A handful of transgender people in the Ottawa-Gatineau region have received voter information cards with the wrong name and gender — and at least one voter says it could influence the decision to cast a ballot in this month’s federal election.
Élaine Gingras legally changed names and genders in 2014, before the last federal election.
But this year, two voter information cards came: one to a former address with the correct name, and one to the correct address in the Outaouais with Gingras’s previous name.
Five other local transgender voters told Radio-Canada they also received incorrect cards.
Voter information is supposed to be updated automatically, although Elections Canada says mistakes do happen — and if they do, voters should make the change in person at their local Elections Canada offices or on voting day at a polling station.
For Gingras, having to once more go through the process of providing identification and documents is distressing.

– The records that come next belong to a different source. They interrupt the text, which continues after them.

-- ==== Sys2Proof/Laws/State.lean ====
section
/-! SUPPORT. What each update of a record leaves in each field, one lemma per field per update. -/

namespace Sys2Proof.Machine
open Sys2Proof

/-! ### A package -/

@[simp] theorem Pkg.setRg_regs (k : Pkg) (off : Nat) (v : Word) : (k.setRg off v).regs = sset (resetWord off) k.regs off v := rfl
@[simp] theorem Pkg.setRg_latch (k : Pkg) (off : Nat) (v : Word) : (k.setRg off v).latch = k.latch := rfl
@[simp] theorem Pkg.setRg_ret (k : Pkg) (off : Nat) (v : Word) : (k.setRg off v).ret = k.ret := rfl
@[simp] theorem Pkg.setRg_aon (k : Pkg) (off : Nat) (v : Word) : (k.setRg off v).aon = k.aon := rfl
@[simp] theorem Pkg.setRg_pkc (k : Pkg) (off : Nat) (v : Word) : (k.setRg off v).pkc = k.pkc := rfl
@[simp] theorem Pkg.setRg_mem (k : Pkg) (off : Nat) (v : Word) : (k.setRg off v).mem = k.mem := rfl
@[simp] theorem Pkg.setRg_dark (k : Pkg) (off : Nat) (v : Word) : (k.setRg off v).dark = k.dark := rfl
@[simp] theorem Pkg.setRg_chart (k : Pkg) (off : Nat) (v : Word) : (k.setRg off v).chart = k.chart := rfl
@[simp] theorem Pkg.setRg_rt (k : Pkg) (off : Nat) (v : Word) : (k.setRg off v).rt = k.rt := rfl
@[simp] theorem Pkg.setRg_fab (k : Pkg) (off : Nat) (v : Word) : (k.setRg off v).fab = k.fab := rfl
@[simp] theorem Pkg.setRg_tally (k : Pkg) (off : Nat) (v : Word) : (k.setRg off v).tally = k.tally := rfl
@[simp] theorem Pkg.setRg_csu (k : Pkg) (off : Nat) (v : Word) : (k.setRg off v).csu = k.csu := rfl
@[simp] theorem Pkg.setRg_brg (k : Pkg) (off : Nat) (v : Word) : (k.setRg off v).brg = k.brg := rfl
@[simp] theorem Pkg.setRg_pwr (k : Pkg) (off : Nat) (v : Word) : (k.setRg off v).pwr = k.pwr := rfl
@[simp] theorem Pkg.setRg_thr (k : Pkg) (off : Nat) (v : Word) : (k.setRg off v).thr = k.thr := rfl
@[simp] theorem Pkg.setRg_flt (k : Pkg) (off : Nat) (v : Word) : (k.setRg off v).flt = k.flt := rfl
@[simp] theorem Pkg.setRg_upd (k : Pkg) (off : Nat) (v : Word) : (k.setRg off v).upd = k.upd := rfl
@[simp] theorem Pkg.setRg_dbg (k : Pkg) (off : Nat) (v : Word) : (k.setRg off v).dbg = k.dbg := rfl
@[simp] theorem Pkg.setRg_out (k : Pkg) (off : Nat) (v : Word) : (k.setRg off v).out = k.out := rfl

@[simp] theorem Pkg.put_latch (k : Pkg) (f : Fld) (v : Nat) : (k.put f v).latch = k.latch := rfl
@[simp] theorem Pkg.put_ret (k : Pkg) (f : Fld) (v : Nat) : (k.put f v).ret = k.ret := rfl
@[simp] theorem Pkg.put_aon (k : Pkg) (f : Fld) (v : Nat) : (k.put f v).aon = k.aon := rfl
@[simp] theorem Pkg.put_pkc (k : Pkg) (f : Fld) (v : Nat) : (k.put f v).pkc = k.pkc := rfl
@[simp] theorem Pkg.put_mem (k : Pkg) (f : Fld) (v : Nat) : (k.put f v).mem = k.mem := rfl
@[simp] theorem Pkg.put_dark (k : Pkg) (f : Fld) (v : Nat) : (k.put f v).dark = k.dark := rfl
@[simp] theorem Pkg.put_chart (k : Pkg) (f : Fld) (v : Nat) : (k.put f v).chart = k.chart := rfl
@[simp] theorem Pkg.put_rt (k : Pkg) (f : Fld) (v : Nat) : (k.put f v).rt = k.rt := rfl
@[simp] theorem Pkg.put_fab (k : Pkg) (f : Fld) (v : Nat) : (k.put f v).fab = k.fab := rfl
@[simp] theorem Pkg.put_tally (k : Pkg) (f : Fld) (v : Nat) : (k.put f v).tally = k.tally := rfl
@[simp] theorem Pkg.put_csu (k : Pkg) (f : Fld) (v : Nat) : (k.put f v).csu = k.csu := rfl
@[simp] theorem Pkg.put_brg (k : Pkg) (f : Fld) (v : Nat) : (k.put f v).brg = k.brg := rfl
@[simp] theorem Pkg.put_pwr (k : Pkg) (f : Fld) (v : Nat) : (k.put f v).pwr = k.pwr := rfl
@[simp] theorem Pkg.put_thr (k : Pkg) (f : Fld) (v : Nat) : (k.put f v).thr = k.thr := rfl
@[simp] theorem Pkg.put_flt (k : Pkg) (f : Fld) (v : Nat) : (k.put f v).flt = k.flt := rfl
@[simp] theorem Pkg.put_upd (k : Pkg) (f : Fld) (v : Nat) : (k.put f v).upd = k.upd := rfl
@[simp] theorem Pkg.put_dbg (k : Pkg) (f : Fld) (v : Nat) : (k.put f v).dbg = k.dbg := rfl
@[simp] theorem Pkg.put_out (k : Pkg) (f : Fld) (v : Nat) : (k.put f v).out = k.out := rfl

@[simp] theorem Pkg.flag_latch (k : Pkg) (f : Fld) (b : Bool) : (k.flag f b).latch = k.latch := rfl
@[simp] theorem Pkg.flag_ret (k : Pkg) (f : Fld) (b : Bool) : (k.flag f b).ret = k.ret := rfl
@[simp] theorem Pkg.flag_aon (k : Pkg) (f : Fld) (b : Bool) : (k.flag f b).aon = k.aon := rfl
@[simp] theorem Pkg.flag_pkc (k : Pkg) (f : Fld) (b : Bool) : (k.flag f b).pkc = k.pkc := rfl
@[simp] theorem Pkg.flag_mem (k : Pkg) (f : Fld) (b : Bool) : (k.flag f b).mem = k.mem := rfl
@[simp] theorem Pkg.flag_dark (k : Pkg) (f : Fld) (b : Bool) : (k.flag f b).dark = k.dark := rfl
@[simp] theorem Pkg.flag_chart (k : Pkg) (f : Fld) (b : Bool) : (k.flag f b).chart = k.chart := rfl
@[simp] theorem Pkg.flag_rt (k : Pkg) (f : Fld) (b : Bool) : (k.flag f b).rt = k.rt := rfl
@[simp] theorem Pkg.flag_fab (k : Pkg) (f : Fld) (b : Bool) : (k.flag f b).fab = k.fab := rfl
@[simp] theorem Pkg.flag_tally (k : Pkg) (f : Fld) (b : Bool) : (k.flag f b).tally = k.tally := rfl
@[simp] theorem Pkg.flag_csu (k : Pkg) (f : Fld) (b : Bool) : (k.flag f b).csu = k.csu := rfl
@[simp] theorem Pkg.flag_brg (k : Pkg) (f : Fld) (b : Bool) : (k.flag f b).brg = k.brg := rfl
@[simp] theorem Pkg.flag_pwr (k : Pkg) (f : Fld) (b : Bool) : (k.flag f b).pwr = k.pwr := rfl
@[simp] theorem Pkg.flag_thr (k : Pkg) (f : Fld) (b : Bool) : (k.flag f b).thr = k.thr := rfl
@[simp] theorem Pkg.flag_flt (k : Pkg) (f : Fld) (b : Bool) : (k.flag f b).flt = k.flt := rfl
@[simp] theorem Pkg.flag_upd (k : Pkg) (f : Fld) (b : Bool) : (k.flag f b).upd = k.upd := rfl
@[simp] theorem Pkg.flag_dbg (k : Pkg) (f : Fld) (b : Bool) : (k.flag f b).dbg = k.dbg := rfl
@[simp] theorem Pkg.flag_out (k : Pkg) (f : Fld) (b : Bool) : (k.flag f b).out = k.out := rfl

@[simp] theorem Pkg.count_latch (k : Pkg) (f : Fld) (n : Nat) : (k.count f n).latch = k.latch := rfl
@[simp] theorem Pkg.count_ret (k : Pkg) (f : Fld) (n : Nat) : (k.count f n).ret = k.ret := rfl
@[simp] theorem Pkg.count_aon (k : Pkg) (f : Fld) (n : Nat) : (k.count f n).aon = k.aon := rfl
@[simp] theorem Pkg.count_pkc (k : Pkg) (f : Fld) (n : Nat) : (k.count f n).pkc = k.pkc := rfl
@[simp] theorem Pkg.count_mem (k : Pkg) (f : Fld) (n : Nat) : (k.count f n).mem = k.mem := rfl
@[simp] theorem Pkg.count_dark (k : Pkg) (f : Fld) (n : Nat) : (k.count f n).dark = k.dark := rfl
@[simp] theorem Pkg.count_chart (k : Pkg) (f : Fld) (n : Nat) : (k.count f n).chart = k.chart := rfl
@[simp] theorem Pkg.count_rt (k : Pkg) (f : Fld) (n : Nat) : (k.count f n).rt = k.rt := rfl
@[simp] theorem Pkg.count_fab (k : Pkg) (f : Fld) (n : Nat) : (k.count f n).fab = k.fab := rfl
@[simp] theorem Pkg.count_tally (k : Pkg) (f : Fld) (n : Nat) : (k.count f n).tally = k.tally := rfl
@[simp] theorem Pkg.count_csu (k : Pkg) (f : Fld) (n : Nat) : (k.count f n).csu = k.csu := rfl
@[simp] theorem Pkg.count_brg (k : Pkg) (f : Fld) (n : Nat) : (k.count f n).brg = k.brg := rfl
@[simp] theorem Pkg.count_pwr (k : Pkg) (f : Fld) (n : Nat) : (k.count f n).pwr = k.pwr := rfl
@[simp] theorem Pkg.count_thr (k : Pkg) (f : Fld) (n : Nat) : (k.count f n).thr = k.thr := rfl
@[simp] theorem Pkg.count_flt (k : Pkg) (f : Fld) (n : Nat) : (k.count f n).flt = k.flt := rfl
@[simp] theorem Pkg.count_upd (k : Pkg) (f : Fld) (n : Nat) : (k.count f n).upd = k.upd := rfl
@[simp] theorem Pkg.count_dbg (k : Pkg) (f : Fld) (n : Nat) : (k.count f n).dbg = k.dbg := rfl
@[simp] theorem Pkg.count_out (k : Pkg) (f : Fld) (n : Nat) : (k.count f n).out = k.out := rfl

@[simp] theorem Pkg.orBits_latch (k : Pkg) (f : Fld) (v : Nat) : (k.orBits f v).latch = k.latch := rfl
@[simp] theorem Pkg.orBits_ret (k : Pkg) (f : Fld) (v : Nat) : (k.orBits f v).ret = k.ret := rfl
@[simp] theorem Pkg.orBits_aon (k : Pkg) (f : Fld) (v : Nat) : (k.orBits f v).aon = k.aon := rfl
@[simp] theorem Pkg.orBits_pkc (k : Pkg) (f : Fld) (v : Nat) : (k.orBits f v).pkc = k.pkc := rfl
@[simp] theorem Pkg.orBits_mem (k : Pkg) (f : Fld) (v : Nat) : (k.orBits f v).mem = k.mem := rfl
@[simp] theorem Pkg.orBits_dark (k : Pkg) (f : Fld) (v : Nat) : (k.orBits f v).dark = k.dark := rfl
@[simp] theorem Pkg.orBits_chart (k : Pkg) (f : Fld) (v : Nat) : (k.orBits f v).chart = k.chart := rfl
@[simp] theorem Pkg.orBits_rt (k : Pkg) (f : Fld) (v : Nat) : (k.orBits f v).rt = k.rt := rfl
@[simp] theorem Pkg.orBits_fab (k : Pkg) (f : Fld) (v : Nat) : (k.orBits f v).fab = k.fab := rfl
@[simp] theorem Pkg.orBits_tally (k : Pkg) (f : Fld) (v : Nat) : (k.orBits f v).tally = k.tally := rfl
@[simp] theorem Pkg.orBits_csu (k : Pkg) (f : Fld) (v : Nat) : (k.orBits f v).csu = k.csu := rfl
@[simp] theorem Pkg.orBits_brg (k : Pkg) (f : Fld) (v : Nat) : (k.orBits f v).brg = k.brg := rfl
@[simp] theorem Pkg.orBits_pwr (k : Pkg) (f : Fld) (v : Nat) : (k.orBits f v).pwr = k.pwr := rfl
@[simp] theorem Pkg.orBits_thr (k : Pkg) (f : Fld) (v : Nat) : (k.orBits f v).thr = k.thr := rfl
@[simp] theorem Pkg.orBits_flt (k : Pkg) (f : Fld) (v : Nat) : (k.orBits f v).flt = k.flt := rfl
@[simp] theorem Pkg.orBits_upd (k : Pkg) (f : Fld) (v : Nat) : (k.orBits f v).upd = k.upd := rfl
@[simp] theorem Pkg.orBits_dbg (k : Pkg) (f : Fld) (v : Nat) : (k.orBits f v).dbg = k.dbg := rfl
@[simp] theorem Pkg.orBits_out (k : Pkg) (f : Fld) (v : Nat) : (k.orBits f v).out = k.out := rfl

@[simp] theorem Pkg.clearBits_latch (k : Pkg) (f : Fld) (v : Nat) : (k.clearBits f v).latch = k.latch := rfl
@[simp] theorem Pkg.clearBits_ret (k : Pkg) (f : Fld) (v : Nat) : (k.clearBits f v).ret = k.ret := rfl
@[simp] theorem Pkg.clearBits_aon (k : Pkg) (f : Fld) (v : Nat) : (k.clearBits f v).aon = k.aon := rfl
@[simp] theorem Pkg.clearBits_pkc (k : Pkg) (f : Fld) (v : Nat) : (k.clearBits f v).pkc = k.pkc := rfl
@[simp] theorem Pkg.clearBits_mem (k : Pkg) (f : Fld) (v : Nat) : (k.clearBits f v).mem = k.mem := rfl
@[simp] theorem Pkg.clearBits_dark (k : Pkg) (f : Fld) (v : Nat) : (k.clearBits f v).dark = k.dark := rfl
@[simp] theorem Pkg.clearBits_chart (k : Pkg) (f : Fld) (v : Nat) : (k.clearBits f v).chart = k.chart := rfl
@[simp] theorem Pkg.clearBits_rt (k : Pkg) (f : Fld) (v : Nat) : (k.clearBits f v).rt = k.rt := rfl
@[simp] theorem Pkg.clearBits_fab (k : Pkg) (f : Fld) (v : Nat) : (k.clearBits f v).fab = k.fab := rfl
@[simp] theorem Pkg.clearBits_tally (k : Pkg) (f : Fld) (v : Nat) : (k.clearBits f v).tally = k.tally := rfl
@[simp] theorem Pkg.clearBits_csu (k : Pkg) (f : Fld) (v : Nat) : (k.clearBits f v).csu = k.csu := rfl
@[simp] theorem Pkg.clearBits_brg (k : Pkg) (f : Fld) (v : Nat) : (k.clearBits f v).brg = k.brg := rfl
@[simp] theorem Pkg.clearBits_pwr (k : Pkg) (f : Fld) (v : Nat) : (k.clearBits f v).pwr = k.pwr := rfl
@[simp] theorem Pkg.clearBits_thr (k : Pkg) (f : Fld) (v : Nat) : (k.clearBits f v).thr = k.thr := rfl
@[simp] theorem Pkg.clearBits_flt (k : Pkg) (f : Fld) (v : Nat) : (k.clearBits f v).flt = k.flt := rfl
@[simp] theorem Pkg.clearBits_upd (k : Pkg) (f : Fld) (v : Nat) : (k.clearBits f v).upd = k.upd := rfl
@[simp] theorem Pkg.clearBits_dbg (k : Pkg) (f : Fld) (v : Nat) : (k.clearBits f v).dbg = k.dbg := rfl
@[simp] theorem Pkg.clearBits_out (k : Pkg) (f : Fld) (v : Nat) : (k.clearBits f v).out = k.out := rfl

@[simp] theorem Pkg.setWide_latch (k : Pkg) (off v : Nat) : (k.setWide off v).latch = k.latch := rfl
@[simp] theorem Pkg.setWide_ret (k : Pkg) (off v : Nat) : (k.setWide off v).ret = k.ret := rfl
@[simp] theorem Pkg.setWide_aon (k : Pkg) (off v : Nat) : (k.setWide off v).aon = k.aon := rfl
@[simp] theorem Pkg.setWide_pkc (k : Pkg) (off v : Nat) : (k.setWide off v).pkc = k.pkc := rfl
@[simp] theorem Pkg.setWide_mem (k : Pkg) (off v : Nat) : (k.setWide off v).mem = k.mem := rfl
@[simp] theorem Pkg.setWide_dark (k : Pkg) (off v : Nat) : (k.setWide off v).dark = k.dark := rfl
@[simp] theorem Pkg.setWide_chart (k : Pkg) (off v : Nat) : (k.setWide off v).chart = k.chart := rfl
@[simp] theorem Pkg.setWide_rt (k : Pkg) (off v : Nat) : (k.setWide off v).rt = k.rt := rfl
@[simp] theorem Pkg.setWide_fab (k : Pkg) (off v : Nat) : (k.setWide off v).fab = k.fab := rfl
@[simp] theorem Pkg.setWide_tally (k : Pkg) (off v : Nat) : (k.setWide off v).tally = k.tally := rfl
@[simp] theorem Pkg.setWide_csu (k : Pkg) (off v : Nat) : (k.setWide off v).csu = k.csu := rfl
@[simp] theorem Pkg.setWide_brg (k : Pkg) (off v : Nat) : (k.setWide off v).brg = k.brg := rfl
@[simp] theorem Pkg.setWide_pwr (k : Pkg) (off v : Nat) : (k.setWide off v).pwr = k.pwr := rfl
@[simp] theorem Pkg.setWide_thr (k : Pkg) (off v : Nat) : (k.setWide off v).thr = k.thr := rfl
@[simp] theorem Pkg.setWide_flt (k : Pkg) (off v : Nat) : (k.setWide off v).flt = k.flt := rfl
@[simp] theorem Pkg.setWide_upd (k : Pkg) (off v : Nat) : (k.setWide off v).upd = k.upd := rfl
@[simp] theorem Pkg.setWide_dbg (k : Pkg) (off v : Nat) : (k.setWide off v).dbg = k.dbg := rfl
@[simp] theorem Pkg.setWide_out (k : Pkg) (off v : Nat) : (k.setWide off v).out = k.out := rfl

@[simp] theorem Pkg.setDomain_latch (k : Pkg) (b : Bool) (d : Nat) : (k.setDomain b d).latch = k.latch := rfl
@[simp] theorem Pkg.setDomain_ret (k : Pkg) (b : Bool) (d : Nat) : (k.setDomain b d).ret = k.ret := rfl
@[simp] theorem Pkg.setDomain_aon (k : Pkg) (b : Bool) (d : Nat) : (k.setDomain b d).aon = k.aon := rfl
@[simp] theorem Pkg.setDomain_pkc (k : Pkg) (b : Bool) (d : Nat) : (k.setDomain b d).pkc = k.pkc := rfl
@[simp] theorem Pkg.setDomain_mem (k : Pkg) (b : Bool) (d : Nat) : (k.setDomain b d).mem = k.mem := rfl
@[simp] theorem Pkg.setDomain_dark (k : Pkg) (b : Bool) (d : Nat) : (k.setDomain b d).dark = k.dark := rfl
@[simp] theorem Pkg.setDomain_chart (k : Pkg) (b : Bool) (d : Nat) : (k.setDomain b d).chart = k.chart := rfl
@[simp] theorem Pkg.setDomain_rt (k : Pkg) (b : Bool) (d : Nat) : (k.setDomain b d).rt = k.rt := rfl
@[simp] theorem Pkg.setDomain_fab (k : Pkg) (b : Bool) (d : Nat) : (k.setDomain b d).fab = k.fab := rfl
@[simp] theorem Pkg.setDomain_tally (k : Pkg) (b : Bool) (d : Nat) : (k.setDomain b d).tally = k.tally := rfl
@[simp] theorem Pkg.setDomain_csu (k : Pkg) (b : Bool) (d : Nat) : (k.setDomain b d).csu = k.csu := rfl
@[simp] theorem Pkg.setDomain_brg (k : Pkg) (b : Bool) (d : Nat) : (k.setDomain b d).brg = k.brg := rfl
@[simp] theorem Pkg.setDomain_pwr (k : Pkg) (b : Bool) (d : Nat) : (k.setDomain b d).pwr = k.pwr := rfl
@[simp] theorem Pkg.setDomain_thr (k : Pkg) (b : Bool) (d : Nat) : (k.setDomain b d).thr = k.thr := rfl
@[simp] theorem Pkg.setDomain_flt (k : Pkg) (b : Bool) (d : Nat) : (k.setDomain b d).flt = k.flt := rfl
@[simp] theorem Pkg.setDomain_upd (k : Pkg) (b : Bool) (d : Nat) : (k.setDomain b d).upd = k.upd := rfl
@[simp] theorem Pkg.setDomain_dbg (k : Pkg) (b : Bool) (d : Nat) : (k.setDomain b d).dbg = k.dbg := rfl
@[simp] theorem Pkg.setDomain_out (k : Pkg) (b : Bool) (d : Nat) : (k.setDomain b d).out = k.out := rfl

“It’s embarrassing, because people judge you from head to toe and wonder why you do not have the right name,” said Gingras in a French-language interview with Radio-Canada.
Now Gingras is trying to decide whether to vote in this month’s election.
“Do I really want to put myself through this?”
A slap in the face
Getting a voting card with the wrong name is another example of the struggles transgender people deal with daily, said Sophia D’Aoust, president of the Ottawa-Gatineau transgender support group Gender Mosaic.
“For someone who is called ‘he’ instead of ‘she’ 20 times a day, receiving a card with the wrong name is like getting slapped in the face,” said D’Aoust.
D’Aoust said she wants Elections Canada workers to receive training on how to handle complaints from transgender people who need to fix their cards.
Such mistakes are not only far from innocuous for transgender people — they’re also a bit bizarre, given the scope of modern information technology, said Marie-Pier Boisvert, director-general for Conseil québécois LGBT.
“How is it that, with today’s computer systems, this isn’t settled?” she asked.
More than 3 million changes per year
According to Elections Canada, the national register of electors contains the records of nearly 27 million Canadians and the information of about 14 per cent of them — more than three million people — changes each year.
The national register gathers data through sources such as licensing authorities, provincial and territorial registries, provincial and territorial lists of electors and Revenue Canada.
However, some of those sources may provide erroneous or outdated information or experience delays in sending along the correct information, said Elections Canada spokesperson Natasha Gauthier.
Any changes to first names and genders are entered manually to “ensure data integrity,” Gauthier said.